In the entries that follow, find the line containing "s.care with disputes"; from there, copy every line exactly through the line containing "logVerdict (actVerdict s".
(Data)
-- ==== Sys2Proof/Machine/Arbitration.lean ====
section
/-! DEFINITION. Arbitration, stage 3, and the verdicts (R379, R380). -/

namespace Sys2Proof.Machine

/-- The exact column values of a disputed conversion from its record, with the weights of the staging of the fold that
now serves the slot (R379 stage 3). -/
def recordColumn (s : State) (f : Nat) (d : ConvData) (c : Nat) : Int :=
  sumZ ((List.range d.drive.length).map (fun r =>
    let o := getD 0 d.origins (r / 16)
    if o = 0 then 0 else d.drive.getD r 0 * cellValue (getD 0 d.kinds (r / 16)) (slotCode s f (o - 1) r c)))

/-- The verdict of stage 3 (R380): CHECKER, DATA, ARRAY or BIAS. -/
def verdictOf (s : State) (serving : Nat) (x : Dispute) : Nat :=
  let d := x.data
  let e := cols.map (recordColumn s serving d)
  if sumZ e ≠ d.chk then 2
  else if x.away then 4
  else if cols.any (fun c => !isClip (d.codes.getD c 64) && outOfBound d (e.getD c 0) c) then 3
  else 5

/-- A fold that a verdict condemns while it still serves a slot is quarantined: by the switch to a spare, when its die has one now, or at
once, and then its slot has failed (R377, R380; DEDUCED, log entry 110). -/
def leaveSlot (s : State) (f k : Nat) : State :=
  if (nextSpare s (dieOf f)).1.isSome then takeSpare s f k 2 else failSlot (quarantine s f) k

/-- Act on a verdict of stage 3. The fold was released by a switch, or still serves the slot for want of a spare. -/
def actVerdict (s : State) (v : Nat) (x : Dispute) : State :=
  let f := x.fold
  let gone := s.care.released.contains f
  let s := if v = 3 then wr0 s (foldPg f) F.FOLD_ROLE_ARRAY x.array else s
  let s := s.setCare { s.care with released := s.care.released.filter (· != f) }
  match v with
  | 4 =>
    let s := if gone then setRole s f roleSpare none else s
    let os := (x.data.origins.map (fun e => (x.slot, e.2 - 1))).dedup
    redigest (s.setCare { s.care with redigest := s.care.redigest ++ os }) os
  | 5 =>
    if gone then s.setCare { s.care with calib := s.care.calib ++ [f] } else if slotOfFold s f = some x.slot then forceCal s f else s
  | _ => if gone then quarantine s f else if slotOfFold s f = some x.slot then leaveSlot s f x.slot else s

/-- ARBITRATION_STAGE3 of one dispute. -/
def stage3 (s : State) (x : Dispute) (serving : Nat) : State :=
  let v := verdictOf s serving x
  let s := s.setCare { s.care with disputes := dropDispute (fun y => y.fold == x.fold && y.array == x.array && y.located) s.care.disputes }
  logVerdict (actVerdict s v x) v x.fold x.array x.repeated x.data.tally

/-- ARBITRATION_STAGE3 (R379): once no fill for the slot is in progress. -/
def execArbitrationStage3 (fold : Fin 68) (array : Fin 16) (s : State) : Host.Outcome State Fault Refusal :=
  match s.care.disputes.find? (fun y => y.fold == fold.val && y.array == array.val && y.located) with
  | none => .next s
  | some x =>
    if s.care.fills.any (fun y => y.slot == x.slot) then .next s
    else match foldOfSlot s x.slot with
      | some g => .next (stage3 s x g)
      | none => .next (stage3 s x fold)

end Sys2Proof.Machine
end

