/-- Stage 4: the registers and coefficients that the record fills; from now on the rails follow VTAB (R458, R504). -/
def stage4 (s : State) : State :=
  let r := s.boot.record
  let s := loadHeft (loadCoefs s) r
  let s := wr0 (wr0 s ethPg F.ETH_MAC_LO r.macBase) ethPg F.ETH_MAC_HI (r.macBase / 2 ^ 32)
  let s := forEach s (List.range 8) (fun s p => wr s pwrPg F.VTAB p (r.vtab.getD p 0))
  let s := wr0 (wr0 s pwrPg F.DROOP_LVL r.droopLvl) pwrPg F.MARGIN_MAX r.marginMax
  let s := forEach s (List.range 3) (fun s u =>
    let (ao, ag) := hkSeed s u 0
    let (bo, bg) := hkSeed s u 1
    let s := wr0 (wr0 s (hkPg u) F.HK_TRIM_A_O (ofSigned ao 12)) (hkPg u) F.HK_TRIM_A_G ag
    wr0 (wr0 s (hkPg u) F.HK_TRIM_B_O (ofSigned bo 12)) (hkPg u) F.HK_TRIM_B_G bg)
  commandState s s.power.state

/-- SK.seed, SK.prf and PK.seed from the PUF's seed (R461). -/
def identityBytes (seed : List Byte) : List Byte := (sha256 (seed ++ [(0 : Byte)]) ++ sha256 (seed ++ [(1 : Byte)])).take 48

/-- The device public key in the certificate (R463). -/
def certKey (cert : List Byte) : List Byte := slice cert 16 32

/-- The rebuilt identity agrees with the certificate. -/
def identityOk (s : State) : Bool := match s.boot.key with
  | some k => Config.slhPublic k == certKey s.boot.record.cert
  | none => false

/-- Stage 5: the device identity. -/
def stage5 (s : State) : State :=
  let s := s.setBoot { s.boot with key := (Config.pufSeed s.boot.record.puf).map identityBytes }
  wr0 s bootPg F.BOOT_STATUS_IDENT (b2n (identityOk s))

/-- Keep the first status that applies, in stage order (R460). -/
def addStatus (s : State) (c : Nat) : State := if rd s bootPg F.BOOT_STATUS_STATUS = 0 then bootStatus s c else s

/-- Stages 1 to 5 of boot; stage 6 waits for the board position. -/
def bootFirst (s : State) : State :=
  if !recordOk s.boot.record then haltRom s 0x03
  else
    let (b, other, s) := chooseBank s
    match b with
    | none => haltRom s 0x02
    | some i =>
      let s := s.setBoot { s.boot with bank := i, waiting := true }
      let s := if other then bootStatus s 0x01 else s
      let s := wr0 (wr0 s bootPg F.BOOT_STATUS_BANK i) bootPg F.BOOT_STATUS_TRIAL (b2n ((getBank s i).st == 4))
      let s := wr0 s bootPg F.FW_VERSION (num (getBank s i).manifest 12 4)
      let s := stage5 (stage4 (loadTables s))
      if identityOk s then s else addStatus s 0x04

/-! ## Stage 6: the protection set-up (R464 to R467) -/

/-- The board position is known. -/
def positionValid (s : State) : Bool := rd s iodPg F.MUSTER_STATUS_VALID == 1

/-- The accepted policy slot of the higher serial (R464). -/
def acceptedSlot (s : State) : Option Nat :=
  let good := [0, 1].filter (fun i =>
    let b := (getSlot s i).bytes
    (getSlot s i).st == 2 && policyForm b && policySigned b && anchorOk s.boot.flash.anchor b)
  match good with
  | [i, j] => if num (getSlot s i).bytes 16 4 < num (getSlot s j).bytes 16 4 then some j else some i
  | i :: _ => some i
  | [] => none

/-- The policy slot and device entry that boot applies, or the status that says why there is none (R460, R464 to R466). -/
def policyChoice (s : State) : Except Nat (Nat × Nat) :=
  if (getSlot s 0).st ≠ 2 ∧ (getSlot s 1).st ≠ 2 then .error 0x05
  else match acceptedSlot s with
    | none => .error 0x06
    | some i =>
      let b := (getSlot s i).bytes
      match deviceEntry b s.boot.record.serial with
      | none => .error 0x07
      | some o =>
        let e := num b (o + 18) 1
        if !profileOk s.boot.record.sig b o then .error 0x06
        else if e ≠ 0xFF ∧ !(positionValid s && rd s iodPg F.MUSTER_STATUS_POS == e) then .error 0x07
        else .ok (i, o)

/-- Write the network registers, the extents and the grant of a pen. -/
def grantPen (s : State) (p : Nat) (g : PenGrant) (ipv6 ipv4 : List Byte) (ip4 : Bool) (vlan : Option Nat) (quota : Nat)
    (exts : List (Nat × Nat × Nat)) : State :=
  let pg := penPg p
  let s := s.setBoot { s.boot with pens := putD PenGrant.none s.boot.pens p g }
  let s := forEach s (List.range 4) (fun s k => wr s pg F.PEN_IPV6 k (beNat (slice ipv6 (4 * k) 4)))
  let s := wr0 (wr0 s pg F.PEN_IPV4 (beNat ipv4)) pg F.PEN_NET_IP4V (b2n ip4)
  let s := wr0 (wr0 s pg F.PEN_NET_VLAN (vlan.getD 0)) pg F.PEN_NET_VLANV (b2n vlan.isSome)
  let s := wr0 s pg F.PEN_QP_QUOTA quota
  let s := forEach s ((List.range exts.length).zip exts) (fun s (e : Nat × Nat × Nat × Nat) =>
    let s := wr (wr s pg F.EXT0_PORT e.1 e.2.1) pg F.EXT0_VALID e.1 1
    wr (wr s pg F.EXT0_START e.1 e.2.2.1) pg F.EXT1 e.1 (e.2.2.2 - 1))
  wr0 s pg F.WIN_SIZE ((exts.map (·.2.2)).sum)

/-- Apply a device entry of a policy (R466). -/
def applyPolicy (s : State) (slot entry : Nat) : State :=
  let b := (getSlot s slot).bytes
  let prof := profileOf b entry
  let s := forEach s (List.range 16) (fun s p =>
    let r := penRecord prof p
    if penDefined r then
      let g : PenGrant := { defined := true, share := num r 6 2, folds := num r 28 8, links := num r 36 12 }
      grantPen s p g (slice r 12 16) (slice r 8 4) (bit (num r 0 1) 1) (if bit (num r 0 1) 2 then some (num r 2 2) else none)
        (num r 4 2) (penExtents r)
    else s)
  let s := wr0 (wr0 s bootPg F.DEVICE_ID_ID (num b (entry + 16) 2)) bootPg F.DEVICE_ID_VALID 1
  let s := wr0 (wr0 s bootPg F.INSTALL_ID (num b 12 4)) bootPg F.POLICY_SERIAL (num b 16 4)
  let s := s.setBoot { s.boot with debugKey := slice prof 0 8, policy := some slot }
  let next := slice b 64 32
  if next.any (· != 0) then putFlash s (s.boot.flash.withAnchor (some next)) else s

/-- The link-local address of a MAC address: a modified EUI-64 (R467). -/
def linkLocal (mac : Nat) : List Byte :=
  let m := (toLe 6 mac).reverse
  [(0xFE : Byte), 0x80, 0, 0, 0, 0, 0, 0] ++ [m.headD 0 ^^^ 2] ++ slice m 1 2 ++ [(0xFF : Byte), 0xFE] ++ slice m 3 3

/-- Provisioning mode: pen 0 alone (R467). -/
def provision (s : State) : State :=
  let g : PenGrant := { defined := true, share := 0, folds := s.boot.record.sig, links := 0 }
  let s := grantPen s 0 g (linkLocal s.boot.record.macBase) [(0 : Byte), 0, 0, 0] false none 64 ((List.range 32).map (fun q => (q, 0, 1536)))
  wr0 s bootPg F.BOOT_STATUS_PROV 1

/-- The lowest-numbered pen whose grant meets a test; pen 0 when none does. -/
def penWhose (s : State) (test : PenGrant → Bool) : Nat :=
  ((List.range 16).find? (fun p => (getD PenGrant.none s.boot.pens p).defined && test (getD PenGrant.none s.boot.pens p))).getD 0

/-- The owning pen of a page at boot (R466). -/
def bootOwner (s : State) (pg : Nat) : Nat := match pageType pg with
  | some .pen => pg - 2
  | some .link => penWhose s (fun g => bit g.links (pg - 94))
  | some .fold => match slotOfFold s (pg - 18) with
    | some k => penWhose s (fun g => bit g.folds k)
    | none => 0
  | _ => 0

/-- Write the owner of every page and set every boot lock (R466). -/
def lockPages (s : State) : State :=
  forEach s (List.range 207) (fun s pg => wr0 (wr0 s pg F.LOCK_OWNER (bootOwner s pg)) pg F.LOCK_BOOT_LOCK 1)

/-- Stage 6. The accepted policy's key fills an empty anchor (R464). -/
def stage6 (s : State) : State :=
  let choice := policyChoice s
  let s := match acceptedSlot s, s.boot.flash.anchor with
    | some i, none => putFlash s (s.boot.flash.withAnchor (some (sha256 (policyKey (getSlot s i).bytes))))
    | _, _ => s
  lockPages (match choice with
    | .ok (i, o) => applyPolicy s i o
    | .error c => provision (addStatus s c))

/-! ## Stage 7 (R420, R427, R458, R462, R476) -/

/-- Bytes of one NVMe target entry in a settings area: bytes 1 to 246 of its MGMT body (DESIGN CHOICE, log entry 10). -/
def targetSize : Nat := 246

/-- Put one target entry into the target table, and connect to the target (R271, R346, R356). -/
def putTarget (s : State) (e : List Byte) : State :=
  let t := num e 0 1
  let x : Target := { port := num e 3 2, addr := slice e 7 16, nqn := slice e 23 223, qp := 0 }
  let s := match targetQp s t with
    | some q => putQp s q Qp.init
    | none => s
  let s := s.setWeights { s.weights with targets := putD Target.none s.weights.targets t x }
  connectTarget (wr s wloadPg F.WL_TARGET_PEN t (num e 1 1)) t

/-- The entries of a settings area. -/
def settingsEntries (b : List Byte) : List (List Byte) := (List.range (b.length / targetSize)).map (fun j => slice b (targetSize * j) targetSize)

/-- The settings area of a trial bank on its first boot (R476). -/
def firstSettings (b active : Bank) : List Byte := match bankPart b 8 with
  | some c => (Config.convertSettings c active.settings).take 0x100000
  | none => if num b.manifest 22 2 = num active.manifest 22 2 then active.settings else []

/-- Read the settings of the bank that runs. -/
def loadSettings (s : State) : State :=
  let i := s.boot.bank
  let b := getBank s i
  let s := match bankIn s 5 with
    | some a => if b.st = 4 ∧ b.trial = 1 ∧ b.settings = [] then putBank s i { b with settings := firstSettings b (getBank s a) } else s
    | none => s
  forEach s (settingsEntries (getBank s i).settings) putTarget

/-- The six digests of R462. -/
def measured (s : State) : List (List Byte) :=
  let b := getBank s s.boot.bank
  [sha256 Config.romImage, sha256 (s.boot.record.bytes ++ s.boot.record.signature), sha256 b.manifest,
    match s.boot.flash.anchor with
    | some a => sha256 (anchorRecord a)
    | none => zeroDigest,
    match s.boot.policy with
    | some i => sha256 (getSlot s i).bytes
    | none => zeroDigest,
    sha256 (settingsArea s.boot.bank b)]

/-- The measurement M_6 over digests (R462). -/
def measurement (ds : List (List Byte)) : List Byte := ds.foldl (fun m d => sha256 (m ++ d)) zeroDigest

/-- Write the scan tables of the housekeeping units and start them with a sweep (R420, R427). -/
def startUnits (s : State) : State :=
  forEach s (List.range 3) (fun s u =>
    let t := (Config.scanTable (getHk s u).tables u).take 256
    let s := wr0 s (hkPg u) F.HK_SCAN_LEN t.length
    let s := forEach s ((List.range t.length).zip t) (fun s (e : Nat × Nat × Nat) => wr (wr s (hkPg u) F.SCAN_CH e.1 e.2.1) (hkPg u) F.SCAN_AVG e.1 e.2.2)
    modHk s u (fun x => { x with sweep := 1 }))

/-- The boot calibration is due on every fold that is not retired, checked against the package record's seeds (R69). -/
def askBootCalibration (s : State) : State :=
  forEach s allFolds (fun s f => if roleOf s f = roleRetired then s else modFold s f (fun x => { x with calDue := true, calBoot := true }))

/-- Stage 7: how long the boot took is what happened, so BOOT_TIME is free. -/
def stage7 (s : State) : State :=
  let s := askBootCalibration (startUnits (loadSettings s))
  let ds := measured s
  let m := measurement ds
  let s := s.setBoot { s.boot with digests := ds, waiting := false, up := true }
  let s := forEach s (List.range 8) (fun s k => wr s secPg F.MEAS k (num m (4 * k) 4))
  let (v, s) := drawNat s
  let s := showUpd (wr0 s bootPg F.BOOT_TIME v)
  forEach s (List.range 96) tryTrain

/-- The board position is settled, so that boot goes on with stages 6 and 7. -/
def bootRest (s : State) : State := if s.boot.waiting then stage7 (stage6 s) else s

/-! ## The reset commands -/

/-- PWR_OK_RISE (R455): a cold reset. -/
def execPwrOkRise (s : State) : Host.Outcome State Fault Refusal := .next (if s.boot.powerOk then s else coldReset s true)

/-- PWR_OK_FALL (R507): the device holds itself in reset, stops its outputs and keeps nothing. -/
def execPwrOkFall (s : State) : Host.Outcome State Fault Refusal :=
  .next (if s.boot.powerOk then emit (coldReset s false) (.pin "OUTPUTS" false) else s)

/-- RESET_N_ASSERT (R455, R513): a warm reset; while PWR_OK is low it has no effect but that release waits for RESET_N. -/
def execResetNAssert (s : State) : Host.Outcome State Fault Refusal :=
  if s.boot.resetN then .next s
  else
    let t := s.setBoot { s.boot with resetN := true }
    if s.boot.powerOk then
      let t := actReset t 2
      .next (if s.boot.tripped then emit t (.pin "THERM_TRIP_N" true) else t)
    else .next t
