/-- The reference pattern in the planes of an array. -/
def referencePlanes (s : State) (f a : Nat) : State :=
  let n := s.free
  modArr (s.setFree (n + 524288)) f a (fun y => { y with p0 := freePlane n, p1 := freePlane (n + 262144) })

/-- The trims that a boot calibration's results are checked against: the package record's seeds at boot, the trims in
force otherwise (R69). -/
def calReference (s : State) (f a : Nat) : List Nat × List Int :=
  if (getFold s f).calBoot then
    let d := getD (⟨[], []⟩ : Seed) s.boot.record.seeds (16 * f + a)
    (cols.map (fun c => d.g.getD c 16384), cols.map (fun c => d.o.getD c 0))
  else (gainsOf ((getFold s f).arr a), offsetsOf ((getFold s f).arr a))

/-- The results of one array pass the limits of R57. -/
def calPasses (s : State) (f a : Nat) (r : CalResult) : Bool :=
  let (g, o) := calReference s f a
  gainsOk g r.g && offsetsOk o r.o

/-- σ_meas of a boot calibration: the largest noise over the columns of its 256 zero-input conversions, 1/1,024 LSB, rounded up (R56, R69). -/
def calSigma (r : CalResult) : Nat :=
  (cols.map (fun c =>
    let m : Rat := ((r.zs.getD c 0 : Int) : Rat) / 256
    sqrtUp (((r.zq.getD c 0 : Nat) : Rat) / 256 - m * m) 1024)).foldl max 0

/-- The results of an array's boot calibration apply: an update in every respect (R69). -/
def applyBoot (s : State) (f a : Nat) (r : CalResult) (t : Int) : State :=
  let s := modArr s f a (fun y => { y with
    g := trimTable 16384 r.g, o := trimTable 0 r.o, ratio := putRun 1 [] 0 r.ratio, sigma := calSigma r, pend := none })
  applied (wr s (foldPg f) F.ARR_INL a r.inl) f a t

/-- The boot calibration of an array that passes applies at the next tick boundary, and at once while no ticks fire; an array that fails
keeps no new trims (R50, R69). -/
def calibrateArray (s : State) (f a : Nat) (r : CalResult) : State :=
  let ok := calPasses s f a r
  let t := sampleOf s f
  let s := referencePlanes s f a
  if ok then (if ticking s then modArr s f a (fun y => { y with pend := some (r, t) }) else applyBoot s f a r t) else s

/-- What waits for a tick boundary on an array applies at it (R50, R69). -/
def boundaryBoot (s : State) (f a : Nat) : State := match ((getFold s f).arr a).pend with
  | some (r, t) => applyBoot s f a r t
  | none => s

/-- Run the boot calibration of a fold with its results (R69): whether every array passed, and the state. -/
def calibrateFold (s : State) (f : Nat) (rs : List CalResult) : Bool × State :=
  let ok := (List.range 16).all (fun a => calPasses s f a (rs.getD a ⟨[], [], [], 0, [], []⟩))
  let s := forEach s (List.range 16) (fun s a => calibrateArray s f a (rs.getD a ⟨[], [], [], 0, [], []⟩))
  (ok, modFold s f (fun x => { x with calDue := false, calBoot := false }))

/-- A failed array is reported to the quarantine handling (R69): a serving fold's slot moves to a spare, any other fold is quarantined. -/
def calFailed (s : State) (f : Nat) : State :=
  match slotOfFold s f with
  | some k => takeSpare s f k 2
  | none => quarantine s f
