-- ==== Sys2Proof/Machine/Rdma.lean ====
section
/-! DEFINITION. RDMA requests to the regions of a pen (R346 to R350). -/

namespace Sys2Proof.Machine

/-- The request lies in a region that the queue pair's pen exposes (R347, R348). -/
def regionOk (s : State) (p : Nat) (r : RdmaReq) : Bool :=
  if r.key.toNat = 1 then r.addr % 4 == 0 && r.len % 4 == 0 && decide (r.addr + r.len ≤ 0x100000)
  else r.key.toNat == 2 && inWindow s p r.addr r.len

/-- A request is turned down with a NAK, and the queue pair goes into the error state. -/
def nakRequest (s : State) (q psn code : Nat) : State := qpFail (sendRcAck s q psn code) q

/-- Take or fill the data of a request to its length. -/
def dataOf (r : RdmaReq) (data : List Byte) : List Byte := data.take r.len ++ List.replicate (r.len - data.length) (0 : Byte)

/-- Write register words upwards (R348, R490). -/
def writeWords (src : Source) : Nat → Nat → List Byte → State → State
  | 0, _, _, s => s
  | n + 1, a, bs, s => writeWords src n (a + 4) (bs.drop 4) (writeWord s src (a / 4096) (a % 4096) (leNat (bs.take 4)))

/-- Read register words upwards. -/
def readWords (src : Source) : Nat → Nat → State → List Byte × State
  | 0, _, s => ([], s)
  | n + 1, a, s =>
    let (v, s) := readWord s src (a / 4096) (a % 4096)
    let (bs, s) := readWords src n (a + 4) s
    (toLe 4 v ++ bs, s)

/-- Perform a write in a region of pen `p`. -/
def regionWrite (s : State) (p : Nat) (r : RdmaReq) (data : List Byte) : State :=
  if r.key.toNat = 1 then writeWords (.rdma (Fin.ofNat 16 p)) (r.len / 4) r.addr data s else winWrite s p r.addr data

/-- Perform a read in a region of pen `p`. -/
def regionRead (s : State) (p : Nat) (r : RdmaReq) : List Byte × State :=
  if r.key.toNat = 1 then readWords (.rdma (Fin.ofNat 16 p)) (r.len / 4) r.addr s else (winBytes s p r.addr r.len, s)

/-- RDMA_WRITE (R347 to R349). -/
def execRdmaWrite (r : RdmaReq) (data : List Byte) (s : State) : Host.Outcome State Fault Refusal :=
  let x := getQp s r.qp
  let n := x.packets r.len
  let last := (r.psn.toNat + n - 1) % 2 ^ 24
  .next (takePacket s r.qp r.pkt
    (fun s =>
      if regionOk s x.pen r then serveRings (sendRcAck (regionWrite (movePsn s r.qp n) x.pen r (dataOf r data)) r.qp last 0)
      else nakRequest s r.qp r.psn.toNat nakAccess)
    (fun s => ackAgain s r.qp))

/-- Send the data of a READ. -/
def sendRead (s : State) (x : Qp) (r : RdmaReq) : State :=
  let (bs, s) := regionRead s x.pen r
  emit (bump s ethPg F.FRAMES_TX (x.packets r.len)) (.readData r.qp r.psn.toNat bs)

/-- RDMA_READ (R347 to R349): a repeated request is read again. -/
def execRdmaRead (r : RdmaReq) (s : State) : Host.Outcome State Fault Refusal :=
  let x := getQp s r.qp
  let serve := fun (s : State) (moves : Bool) =>
    if regionOk s x.pen r then sendRead (if moves then movePsn s r.qp (x.packets r.len) else s) x r
    else nakRequest s r.qp r.psn.toNat nakAccess
  .next (takePacket s r.qp r.pkt (fun s => serve s true) (fun s => serve s false))

/-- ATOMIC (R346): an invalid-request NAK. -/
def execAtomic (qp : Fin 2048) (pkt : Pkt) (s : State) : Host.Outcome State Fault Refusal :=
  let nak := fun s => nakRequest s qp pkt.psn.toNat nakInvalid
  .next (takePacket s qp pkt nak nak)

end Sys2Proof.Machine
end

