/-- Apply the entries that are due after the last committed step of flock `k`; `n` bounds their number (R413, R415). -/
def applyEntries (k p : Nat) : Nat → State → State
  | 0, s => s
  | n + 1, s =>
    if (replayPen s k).isNone then s
    else
      let x := getReplay s p
      if sourcePoisoned s p x.off then stopReplay s p 1
      else match sourceEntry s p x.off with
      | none => wr0 s (penPg p) F.REPLAY_STATE_STATE 4
      | some e =>
        let y := { x with off := x.off + 64 * e.units, next := (e.seq + 1) % 2 ^ 32, begun := true }
        if !x.begun ∧ e.seq ≠ rd s (penPg p) F.REPLAY_START_SEQ then applyEntries k p n (putReplay s p { x with off := x.off + 64 * e.units })
        else if x.begun ∧ e.seq ≠ x.next then stopReplay s p 2
        else if passedOver x e then applyEntries k p n (putReplay s p y)
        else if lastStep s k < e.pos then putReplay s p { x with begun := x.begun, next := if x.begun then x.next else e.seq }
        else
          let t := applyEntry s k p e
          if replayState t p = 5 then t else applyEntries k p n (putReplay t p y)

/-- The replay of flock `k` takes the entries due at this fire. -/
def replayFire (s : State) (k : Nat) : State := match replayPen s k with
  | some p => applyEntries k p ((replaySource s p).size / 64 + 1) s
  | none => s

/-! ## PAGE_TICK (R231, R315, R410) -/

/-- The rest of a flock's page tick after the swaps, epoch switches, checkpoints and ends of all flocks: its folds, its links, and the
replay that its swap starts. `e` is the flock with its entries and slots before the page tick. -/
def pageFlock (s : State) (e : Nat × List Nat × List Nat) : State :=
  let s := openRound e.2.2 (pageRest s e.1 e.2.1) e.1
  if (getFlock s e.1).entries = e.2.1 then s else prepareReplay s e.1

/-- What cycle 0 of a page tick does. -/
def pageTick (s : State) : State :=
  let ks := paging s
  let s := s.setTally { s.tally with paged := 1 }
  let s := bump s tallyPg F.PAGE_TICK_CNT
  let old := ks.map (fun k => (k, (getFlock s k).entries, flockSlots s k))
  let s := forEach (forEach s ks settleDeadlines) ks closeRound
  let s := forEach (forEach s ks pageSwap) ks pageEpoch
  let s := forEach (forEach s ks pageCkpt) ks endDraining
  let s := forEach s old pageFlock
  let s := latchAll (forEach s (List.range 16) replayFire)
  forEach s allFolds cancelNow

/-- PAGE_TICK (R231): cycle 0 of the page tick, for every flock whose page tick this is. Its journal entries come in the order of R315 for
all of them (R410), and the Drover latches its inputs after them. -/
def execPageTick (s : State) : Host.Outcome State Fault Refusal :=
  if tallyState s = 3 ∧ !(paging s).isEmpty ∧ s.tally.paged = 0 then .next (orderLog s (pageTick s)) else .next s

end Sys2Proof.Machine
end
(End Data)
### Exercise result
  let s := s.setCare { s.care with disputes := dropDispute (fun y => y.fold == x.fold && y.array == x.array && y.located) s.care.disputes }
  logVerdict (actVerdict s v x) v x.fold x.array x.repeated x.data.tally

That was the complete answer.